If it makes sense to have a different AsyncPutter for single-threaded 
situations than multi-threaded, then I’d suggest another implementation rather 
than trying to make it guess for itself.  But why do you think we should have 
multiple implementations?  Synchronization locks should be insignificant 
compared to even very fast wire latencies.

{quote}
On AsyncPutter, will we ever want to buffer Increments or Appends or Deletes?
{quote}

I think deletes make sense.  Appends make me nervous because we’re already 
breaking sequence guarantees.  I think if we do a solution which supports puts, 
and can be extended to any other mutation, then we can decide at another time.  
Using {[AsyncMutator}} as a name would hint at such extensibility.

{quote}
do we even need to expose BufferedTable?
{quote}

Yes, need it for flush(), which I described more above.

Re: stack’s concern on ExceptionListener, returning 
RetriesExhaustedWithDetailsException should provide enough info, no?

{quote}
BufferedTable shouldn't have a close
{quote}

I agree, but if it implements Table, then it has to have a nop close.

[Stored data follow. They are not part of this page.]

-- ==== Sys2Proof/Laws/EvHome.lean ====
section
/-! SUPPORT. What each operation of Sys2Proof/Machine/Home.lean does to the whole machine: one `Evolves` lemma an operation. -/

set_option linter.all false
set_option Elab.async false

namespace Sys2Proof.Machine

open Host (Outcome)

theorem State.modTrk_evolves {s t : State} {a1 : PhysSlice} {a2 : Nat} {a3 : Tracker → Tracker} (h : Evolves s t) :
    Evolves s (State.modTrk t a1 a2 a3) := by
  unfold State.modTrk
  repeat' first
    | with_reducible assumption
    | with_reducible refine State.modSl_evolves ?_
    | (extract_lets +onlyGivenNames x; clear_value (hx : x = _); with_reducible refine Evolves.cut s hx ?_ (fun _ => ?_))
    | (extract_lets +onlyGivenNames x; with_reducible refine Evolves.local_fun x ?_; subst x; beta_reduce)
    | (extract_lets +onlyGivenNames x; clear_value (hx : x = _))
    | extract_lets +onlyGivenNames x
    | with_reducible refine Evolves.ite ?_ ?_
    | split
    | refine Evolves.of_pair (by with_reducible assumption) ?_
    | refine Evolves.of_some (by with_reducible assumption) ?_
    | fail_if_no_progress with_reducible refine Evolves.other ?_
    | with_reducible refine Evolves.fields (by with_reducible assumption)
    | refine Evolves.fields (h := ?_)
    | fail

theorem State.pass_evolves {s t : State} {a1 : PhysSlice} (h : Evolves s t) :
    Evolves s (State.pass t a1) := by
  unfold State.pass
  repeat' first
    | with_reducible assumption
    | with_reducible refine State.modSl_evolves ?_
    | (extract_lets +onlyGivenNames x; clear_value (hx : x = _); with_reducible refine Evolves.cut s hx ?_ (fun _ => ?_))
    | (extract_lets +onlyGivenNames x; with_reducible refine Evolves.local_fun x ?_; subst x; beta_reduce)
    | (extract_lets +onlyGivenNames x; clear_value (hx : x = _))
    | extract_lets +onlyGivenNames x
    | with_reducible refine Evolves.ite ?_ ?_
    | refine Evolves.of_pair (by with_reducible assumption) ?_
    | refine Evolves.of_some (by with_reducible assumption) ?_
    | fail_if_no_progress with_reducible refine Evolves.other ?_
    | with_reducible refine Evolves.fields (by with_reducible assumption)
    | refine Evolves.fields (h := ?_)
    | fail

theorem State.passDone_evolves {s t : State} {a1 : PhysSlice} (h : Evolves s t) :
    Evolves s (State.passDone t a1) := by
  unfold State.passDone
  repeat' first
    | with_reducible assumption
    | with_reducible refine State.pass_evolves ?_
    | with_reducible refine State.count_evolves ?_
    | (extract_lets +onlyGivenNames x; clear_value (hx : x = _); with_reducible refine Evolves.cut s hx ?_ (fun _ => ?_))
    | (extract_lets +onlyGivenNames x; clear_value (hx : x = _); with_reducible refine EvolvesFst.cut s hx ?_ (fun _ => ?_))
    | (extract_lets +onlyGivenNames x; with_reducible refine Evolves.local_fun x ?_; subst x; beta_reduce)
    | (extract_lets +onlyGivenNames x; clear_value (hx : x = _))
    | extract_lets +onlyGivenNames x
    | with_reducible refine Evolves.ite ?_ ?_
    | refine Evolves.of_pair (by with_reducible assumption) ?_
    | refine Evolves.of_some (by with_reducible assumption) ?_
    | fail

theorem State.passRepeat_evolves {s t : State} {a1 : PhysSlice} (h : Evolves s t) :
    Evolves s (State.passRepeat t a1) := by
  unfold State.passRepeat
  repeat' first
    | with_reducible assumption
    | with_reducible refine State.pass_evolves ?_
    | with_reducible refine State.count_evolves ?_
    | (extract_lets +onlyGivenNames x; clear_value (hx : x = _); with_reducible refine Evolves.cut s hx ?_ (fun _ => ?_))
    | (extract_lets +onlyGivenNames x; clear_value (hx : x = _); with_reducible refine EvolvesFst.cut s hx ?_ (fun _ => ?_))
    | (extract_lets +onlyGivenNames x; with_reducible refine Evolves.local_fun x ?_; subst x; beta_reduce)
    | (extract_lets +onlyGivenNames x; clear_value (hx : x = _))
    | extract_lets +onlyGivenNames x
    | with_reducible refine Evolves.ite ?_ ?_
    | refine Evolves.of_pair (by with_reducible assumption) ?_
    | refine Evolves.of_some (by with_reducible assumption) ?_
    | fail

theorem State.replay_evolves {s t : State} {a1 : PhysSlice} {a2 : Nat} (h : Evolves s t) :
    Evolves s (State.replay t a1 a2) := by
  unfold State.replay
  repeat' first
    | with_reducible assumption
    | with_reducible refine State.passRepeat_evolves ?_
    | with_reducible refine State.count_evolves ?_
    | with_reducible refine State.modTrk_evolves ?_
    | (extract_lets +onlyGivenNames x; clear_value (hx : x = _); with_reducible refine Evolves.cut s hx ?_ (fun _ => ?_))
    | (extract_lets +onlyGivenNames x; clear_value (hx : x = _); with_reducible refine EvolvesFst.cut s hx ?_ (fun _ => ?_))
    | (extract_lets +onlyGivenNames x; with_reducible refine Evolves.local_fun x ?_; subst x; beta_reduce)
    | (extract_lets +onlyGivenNames x; clear_value (hx : x = _))
    | extract_lets +onlyGivenNames x
    | with_reducible refine Evolves.ite ?_ ?_
    | split
    | refine Evolves.of_pair (by with_reducible assumption) ?_
    | refine Evolves.of_some (by with_reducible assumption) ?_
    | fail_if_no_progress with_reducible refine Evolves.other ?_
    | with_reducible refine Evolves.fields (by with_reducible assumption)
    | refine Evolves.fields (h := ?_)
    | fail

theorem State.flag_evolves {s t : State} {a1 : PhysSlice} {a2 : Nat} {a3 : Nat} (h : Evolves s t) :
    Evolves s (State.flag t a1 a2 a3) := by
  unfold State.flag
  repeat' first
    | with_reducible assumption
    | with_reducible refine State.modTrk_evolves ?_
    | (extract_lets +onlyGivenNames x; clear_value (hx : x = _); with_reducible refine Evolves.cut s hx ?_ (fun _ => ?_))
    | (extract_lets +onlyGivenNames x; clear_value (hx : x = _); with_reducible refine EvolvesFst.cut s hx ?_ (fun _ => ?_))
    | (extract_lets +onlyGivenNames x; with_reducible refine Evolves.local_fun x ?_; subst x; beta_reduce)
    | (extract_lets +onlyGivenNames x; clear_value (hx : x = _))
    | extract_lets +onlyGivenNames x
    | with_reducible refine Evolves.ite ?_ ?_
    | refine Evolves.of_pair (by with_reducible assumption) ?_
    | refine Evolves.of_some (by with_reducible assumption) ?_
    | fail_if_no_progress with_reducible refine Evolves.other ?_
    | with_reducible refine Evolves.fields (by with_reducible assumption)
    | refine Evolves.fields (h := ?_)
    | fail

theorem State.sendSnoops_evolves {s t : State} {a1 : PhysSlice} {a2 : Tracker} (h : Evolves s t) :
    Evolves s (State.sendSnoops t a1 a2) := by
  unfold State.sendSnoops
  repeat' first
    | with_reducible assumption
    | with_reducible refine State.modTrk_evolves ?_
    | with_reducible refine State.issueSnoop_evolves ?_
    | with_reducible refine State.count_evolves ?_
    | with_reducible refine State.flag_evolves ?_
    | (extract_lets +onlyGivenNames x; clear_value (hx : x = _); with_reducible refine Evolves.cut s hx ?_ (fun _ => ?_))
    | (extract_lets +onlyGivenNames x; clear_value (hx : x = _); with_reducible refine EvolvesFst.cut s hx ?_ (fun _ => ?_))
    | (extract_lets +onlyGivenNames x; with_reducible refine Evolves.local_fun x ?_; subst x; beta_reduce)
    | (extract_lets +onlyGivenNames x; clear_value (hx : x = _))
    | extract_lets +onlyGivenNames x
    | with_reducible refine Evolves.ite ?_ ?_
    | with_reducible refine Evolves.foldl (fun _ _ _ => ?_) ?_
    | with_reducible refine EvolvesFst.foldl (fun _ _ _ => ?_) ?_
    | split
    | refine Evolves.of_pair (by with_reducible assumption) ?_
    | refine Evolves.of_some (by with_reducible assumption) ?_
    | fail_if_no_progress with_reducible refine Evolves.other ?_
    | with_reducible refine Evolves.fields (by with_reducible assumption)
    | refine Evolves.fields (h := ?_)
    | fail

theorem State.cmpTo_evolves {s t : State} {a1 : PhysSlice} {a2 : HostId} {a3 : BitVec 16} {a4 : BitVec 12} (h : Evolves s t) :
    Evolves s (State.cmpTo t a1 a2 a3 a4) := by
  unfold State.cmpTo
  repeat' first
    | with_reducible assumption
    | with_reducible refine State.answerInc_evolves ?_
    | (extract_lets +onlyGivenNames x; clear_value (hx : x = _); with_reducible refine Evolves.cut s hx ?_ (fun _ => ?_))
    | (extract_lets +onlyGivenNames x; clear_value (hx : x = _); with_reducible refine EvolvesFst.cut s hx ?_ (fun _ => ?_))
    | (extract_lets +onlyGivenNames x; with_reducible refine Evolves.local_fun x ?_; subst x; beta_reduce)
    | (extract_lets +onlyGivenNames x; clear_value (hx : x = _))
    | extract_lets +onlyGivenNames x
    | with_reducible refine Evolves.ite ?_ ?_
    | refine Evolves.of_pair (by with_reducible assumption) ?_
    | refine Evolves.of_some (by with_reducible assumption) ?_
    | fail

theorem State.wbPoison_evolves {s t : State} {a1 : Writeback} {a2 : Bool} (h : Evolves s t) :
    Evolves s (State.wbPoison t a1 a2) := by
  unfold State.wbPoison
  repeat' first
    | with_reducible assumption
    | with_reducible refine State.modTrk_evolves ?_
    | (extract_lets +onlyGivenNames x; clear_value (hx : x = _); with_reducible refine Evolves.cut s hx ?_ (fun _ => ?_))
    | (extract_lets +onlyGivenNames x; with_reducible refine Evolves.local_fun x ?_; subst x; beta_reduce)
    | (extract_lets +onlyGivenNames x; clear_value (hx : x = _))
    | extract_lets +onlyGivenNames x
    | with_reducible refine Evolves.ite ?_ ?_
    | split
    | refine Evolves.of_pair (by with_reducible assumption) ?_
    | refine Evolves.of_some (by with_reducible assumption) ?_
    | fail_if_no_progress with_reducible refine Evolves.other ?_
    | with_reducible refine Evolves.fields (by with_reducible assumption)
    | refine Evolves.fields (h := ?_)
    | fail

theorem State.placeWriteback_evolves {s t : State} {a1 : PhysSlice} {a2 : Writeback} {a3 : Option (LineData × Bool)} {a4 : Option DirEntry} (h : Evolves s t) :
    Evolves s (State.placeWriteback t a1 a2 a3 a4) := by
  unfold State.placeWriteback
  repeat' first
    | with_reducible assumption
    | with_reducible refine State.clearReserved_evolves ?_
    | with_reducible refine State.inc_evolves ?_
    | with_reducible refine State.modTrk_evolves ?_
    | with_reducible refine State.modSl_evolves ?_
    | with_reducible refine State.count_evolves ?_
    | with_reducible refine State.wbPoison_evolves ?_
    | with_reducible refine State.setWay_evolves ?_
    | with_reducible refine State.cleanWrite_evolves ?_
    | with_reducible refine State.cmpTo_evolves ?_
    | with_reducible refine State.quotaCheck_evolves ?_
    | with_reducible refine State.cleanerCheck_evolves ?_
    | with_reducible refine State.hcFill_evolves ?_
    | with_reducible refine State.issue_evolves ?_
    | (extract_lets +onlyGivenNames x; clear_value (hx : x = _); with_reducible refine Evolves.cut s hx ?_ (fun _ => ?_))
    | (extract_lets +onlyGivenNames x; clear_value (hx : x = _); with_reducible refine EvolvesFst.cut s hx ?_ (fun _ => ?_))
    | (extract_lets +onlyGivenNames x; with_reducible refine Evolves.local_fun x ?_; subst x; beta_reduce)
    | (extract_lets +onlyGivenNames x; clear_value (hx : x = _))
    | extract_lets +onlyGivenNames x
    | with_reducible refine Evolves.ite ?_ ?_
    | split
    | with_reducible refine EvolvesFst.pair ?_
    | with_reducible refine EvolvesFst.fst ?_
    | refine Evolves.of_pair (by with_reducible assumption) ?_
    | refine Evolves.of_some (by with_reducible assumption) ?_
    | with_reducible refine EvolvesOpt.getD ?_ ?_
    | fail_if_no_progress with_reducible refine Evolves.other ?_
    | with_reducible refine Evolves.fields (by with_reducible assumption)
    | refine Evolves.fields (h := ?_)
    | fail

We’re generally still in alignment with Lars’ comments.  Table implementations 
become lightweight.  BufferedConnection might be a bit of a misnomer, since 
it’s more a factory than a “buffered connection”.  But it seems easier for a 
developer to understand rather than minting a new factory concept.

{quote}
Just add a Connection.getBufferedTable
{quote}

But Connection is an interface.  BufferedConnection is intended as an 
implementation of that interface, something like:

{code:java}
public class BufferedConnection implements Connection {
    public BufferedConnection(Connection conn, ExceptionListener l);
}
{code}

The idea is that given any implementation of conn, BufferedConnection will wrap 
the encapsulated tables that are created with buffering logic.  If we put it in 
Connection, then we make buffering first-class functionality again, rather than 
extended functionality.

{quote}
Because in the proposal, the BufferedTable is not the owner of the put buffer
{quote}

BufferedTable#flush would be a synchronous pass-through to AsyncPutter#flush.  
It doesn't need to own it to do so.

Some more comments...

Was not planning to have BufferedTable to be heavy or thread safe.  Doing that 
makes it less interchangeable with HTable — which is not thread safe, and would 
be lighter after this refactor.

Basically the lifecycle revolves around the {{AsyncMutator}}, which is the only 
heavy thing here.  BufferedConnection constructs and owns it, and injects the 
mutator into new BufferedTable objects, which will be cheap to construct.  
Calling BufferedConnection#close would close AsyncMutator, which in turn would 
flush its buffers and shutdown its worker threads.  (And throw 
IllegalStateException if any other operations come through, except for another 
close, which should be idempotent.)

There was also a question about the need for two Connection objects.  There 
only needs to be one Connection object, which BufferedConnection would wrap.  
All operations, synchronous and asynchronous would go through it.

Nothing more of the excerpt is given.